# Work request
In the records below, some lines hold the word "pfcResend". Copy each of those lines.

# Material to process
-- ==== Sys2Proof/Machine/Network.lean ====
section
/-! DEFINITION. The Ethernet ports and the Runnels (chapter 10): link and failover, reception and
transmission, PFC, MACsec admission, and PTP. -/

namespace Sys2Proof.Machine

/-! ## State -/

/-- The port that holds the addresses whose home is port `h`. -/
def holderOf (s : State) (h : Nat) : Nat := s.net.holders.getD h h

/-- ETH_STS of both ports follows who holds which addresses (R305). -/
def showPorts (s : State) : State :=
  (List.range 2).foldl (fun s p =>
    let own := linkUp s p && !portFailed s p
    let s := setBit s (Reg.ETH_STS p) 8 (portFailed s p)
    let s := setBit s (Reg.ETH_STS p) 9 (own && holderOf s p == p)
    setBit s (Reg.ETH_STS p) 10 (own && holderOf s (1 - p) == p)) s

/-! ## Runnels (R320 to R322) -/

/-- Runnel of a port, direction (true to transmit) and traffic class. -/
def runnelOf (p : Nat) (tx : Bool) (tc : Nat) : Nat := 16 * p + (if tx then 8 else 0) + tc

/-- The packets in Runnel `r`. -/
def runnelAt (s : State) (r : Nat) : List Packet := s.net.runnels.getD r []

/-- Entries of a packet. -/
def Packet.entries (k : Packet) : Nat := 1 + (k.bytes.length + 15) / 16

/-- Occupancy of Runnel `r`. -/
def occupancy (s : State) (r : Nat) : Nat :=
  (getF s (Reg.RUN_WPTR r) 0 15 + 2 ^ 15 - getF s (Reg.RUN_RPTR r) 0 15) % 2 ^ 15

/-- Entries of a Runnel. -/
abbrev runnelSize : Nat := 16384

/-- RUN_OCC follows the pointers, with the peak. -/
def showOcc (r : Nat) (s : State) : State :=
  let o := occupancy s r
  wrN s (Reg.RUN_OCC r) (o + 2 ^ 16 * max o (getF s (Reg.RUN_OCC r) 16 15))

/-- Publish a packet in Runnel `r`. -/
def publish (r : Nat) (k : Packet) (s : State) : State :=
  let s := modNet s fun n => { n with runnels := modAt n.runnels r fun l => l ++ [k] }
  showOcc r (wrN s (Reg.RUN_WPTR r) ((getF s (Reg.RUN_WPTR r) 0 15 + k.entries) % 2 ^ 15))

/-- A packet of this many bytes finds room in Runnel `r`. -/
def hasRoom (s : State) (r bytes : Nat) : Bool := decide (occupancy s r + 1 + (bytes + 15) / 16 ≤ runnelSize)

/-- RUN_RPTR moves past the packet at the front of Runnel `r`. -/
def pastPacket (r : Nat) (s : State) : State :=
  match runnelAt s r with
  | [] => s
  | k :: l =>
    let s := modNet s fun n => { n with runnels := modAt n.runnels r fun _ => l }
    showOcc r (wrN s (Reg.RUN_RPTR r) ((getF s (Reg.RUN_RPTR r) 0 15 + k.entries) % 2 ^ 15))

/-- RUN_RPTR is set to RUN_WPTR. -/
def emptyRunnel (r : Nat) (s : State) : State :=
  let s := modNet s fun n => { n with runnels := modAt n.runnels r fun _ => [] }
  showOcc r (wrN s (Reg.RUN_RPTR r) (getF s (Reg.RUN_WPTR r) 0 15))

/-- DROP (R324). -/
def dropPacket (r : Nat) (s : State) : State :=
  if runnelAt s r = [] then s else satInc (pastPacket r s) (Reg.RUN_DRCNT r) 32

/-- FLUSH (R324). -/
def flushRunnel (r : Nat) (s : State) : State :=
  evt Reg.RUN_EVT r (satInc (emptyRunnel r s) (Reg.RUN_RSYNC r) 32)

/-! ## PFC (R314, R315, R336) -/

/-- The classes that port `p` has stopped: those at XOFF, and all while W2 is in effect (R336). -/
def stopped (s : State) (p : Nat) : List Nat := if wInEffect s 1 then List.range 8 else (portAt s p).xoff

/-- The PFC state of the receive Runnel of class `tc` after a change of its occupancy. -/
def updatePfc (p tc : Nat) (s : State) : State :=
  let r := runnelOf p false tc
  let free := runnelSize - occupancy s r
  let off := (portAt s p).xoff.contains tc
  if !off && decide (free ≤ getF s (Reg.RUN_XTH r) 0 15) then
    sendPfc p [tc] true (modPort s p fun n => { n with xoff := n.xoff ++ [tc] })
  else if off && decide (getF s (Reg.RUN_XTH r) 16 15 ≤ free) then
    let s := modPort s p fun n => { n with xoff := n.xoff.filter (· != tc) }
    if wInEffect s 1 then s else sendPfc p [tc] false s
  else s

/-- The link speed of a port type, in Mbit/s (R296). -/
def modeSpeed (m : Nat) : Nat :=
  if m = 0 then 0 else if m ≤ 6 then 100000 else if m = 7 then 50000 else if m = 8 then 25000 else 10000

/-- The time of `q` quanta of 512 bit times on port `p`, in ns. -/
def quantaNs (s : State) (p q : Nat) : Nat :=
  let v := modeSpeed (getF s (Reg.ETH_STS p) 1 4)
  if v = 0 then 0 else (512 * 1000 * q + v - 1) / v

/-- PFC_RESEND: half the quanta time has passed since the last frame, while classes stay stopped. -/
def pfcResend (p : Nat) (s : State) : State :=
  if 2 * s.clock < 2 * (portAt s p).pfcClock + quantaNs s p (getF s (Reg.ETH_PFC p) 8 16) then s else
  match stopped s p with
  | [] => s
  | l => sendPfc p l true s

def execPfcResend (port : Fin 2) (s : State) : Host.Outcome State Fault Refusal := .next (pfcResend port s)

# Result for this exercise
def pfcResend (p : Nat) (s : State) : State :=
def execPfcResend (port : Fin 2) (s : State) : Host.Outcome State Fault Refusal := .next (pfcResend port s)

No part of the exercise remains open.